### Exercise objective
Copy, from the entries below, each line where the word "shutterFloor" can be found.

### Dataset items
-- ==== Sys2Proof/Machine/GreyFigures.lean ====
section
/-! DEFINITION. The figures of the greyscale configuration that the ANV_GRY registers show (R198, R201, R206, R207). -/

namespace Sys2Proof.Machine

/-- b_eff in eighths of a bit, rounded to nearest (R198): n with 2^(2n−1) ≤ X^16 < 2^(2n+1). -/
def effBits (grey : List Byte) : Nat :=
  let x := greyNSf grey * (2 ^ greyNB grey - 1) * 4 ^ (3 - greySLo grey)
  min 176 ((Nat.log2 (x ^ 16) + 1) / 2)

/-- t_pass as a fraction of nanoseconds (R191). -/
def Grid.passNum (g : Grid) : Nat := 1000000 * g.q
def Grid.passDen (g : Grid) : Nat := g.p * g.nSf * g.nPs

/-- The shutter rule of R201: 100 × t_pass ≤ W_min and C / (4 × n_ps) ≥ μ_floor. -/
def shutterOk (g : Grid) (wMin : Nat) : Bool :=
  let a := g.passNum
  let wb := wMin * g.passDen
  100 * a ≤ wb && 2400 * g.nPs * a ≤ (2 ^ g.nB - 1) * (3 * wb - 200 * a)

/-- g_floor of R201: ceil(μ_floor × F × n_ps / (C × 4^(3 − s_lo))). -/
def shutterFloor (g : Grid) (wMin sLo : Nat) : Nat :=
  let a := g.passNum
  let den := (3 * (wMin * g.passDen) - 200 * a) * ((2 ^ g.nB - 1) * 4 ^ (3 - sLo))
  (4194303 * (600 * a) * g.nPs + den - 1) / den

/-- The ports with a chain. -/
def State.chains (s : State) : List (Nat × List Byte) :=
  (List.range 64).filterMap fun p => (s.chainOf p).map fun c => (p, c)

/-- The largest t_load in ns over 3, with its port: the lowest on a tie (R206). -/
def State.maxLoad (s : State) (g : Grid) : Nat × Nat :=
  s.chains.foldl (fun m c => if m.1 < g.load c.2 then (g.load c.2, c.1) else m) (0, 0)

/-- R207 for every port with a chain. -/
def State.loadsOk (s : State) (g : Grid) : Bool := s.chains.all fun c => g.loadOk c.2

/-- A configuration without a canvas: the grid's parts that do not need one. -/
def greyOnly (grey : List Byte) (tAdm : Nat) : Grid := { gridOf [] grey with p := 1, q := 0, tAdm := tAdm }

/-- Every figure is computed again (R212); all read 0 while no configuration is loaded, and g_floor 0x3F_FFFF while the
shutter rule does not hold. -/
def State.greyFigures (s : State) : State :=
  match s.anv.grey with
  | none => s
  | some b =>
    let g := s.grid.getD (greyOnly b s.anv.tAdm)
    let set := s.anv.canvas.isSome
    let shut := set && shutterOk g (greyWMin b)
    let m := s.maxLoad g
    let s := s.setReg Reg.ANV_GRY_STATUS (BitVec.ofNat 32
      (2 ^ 24 * effBits b + 2 ^ 19 * g.word + 4 * b2n (set && s.loadsOk g) + 2 * b2n shut + 1))
    let s := s.setReg Reg.ANV_GRY_TPASS (BitVec.ofNat 32 (if set then rne (g.passNum * 64) g.passDen else 0))
    let s := s.setReg Reg.ANV_GRY_FLOOR (BitVec.ofNat 32 (if shut then satU 22 (shutterFloor g (greyWMin b) (greySLo b)) else 0x3FFFFF))
    (s.setReg Reg.ANV_GRY_LOAD (BitVec.ofNat 32 (satU 32 ((m.1 + 2) / 3)))).setReg Reg.ANV_GRY_LOAD_PORT (BitVec.ofNat 32 m.2)

end Sys2Proof.Machine
end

### Your response
def shutterFloor (g : Grid) (wMin sLo : Nat) : Nat :=
    let s := s.setReg Reg.ANV_GRY_FLOOR (BitVec.ofNat 32 (if shut then satU 22 (shutterFloor g (greyWMin b) (greySLo b)) else 0x3FFFFF))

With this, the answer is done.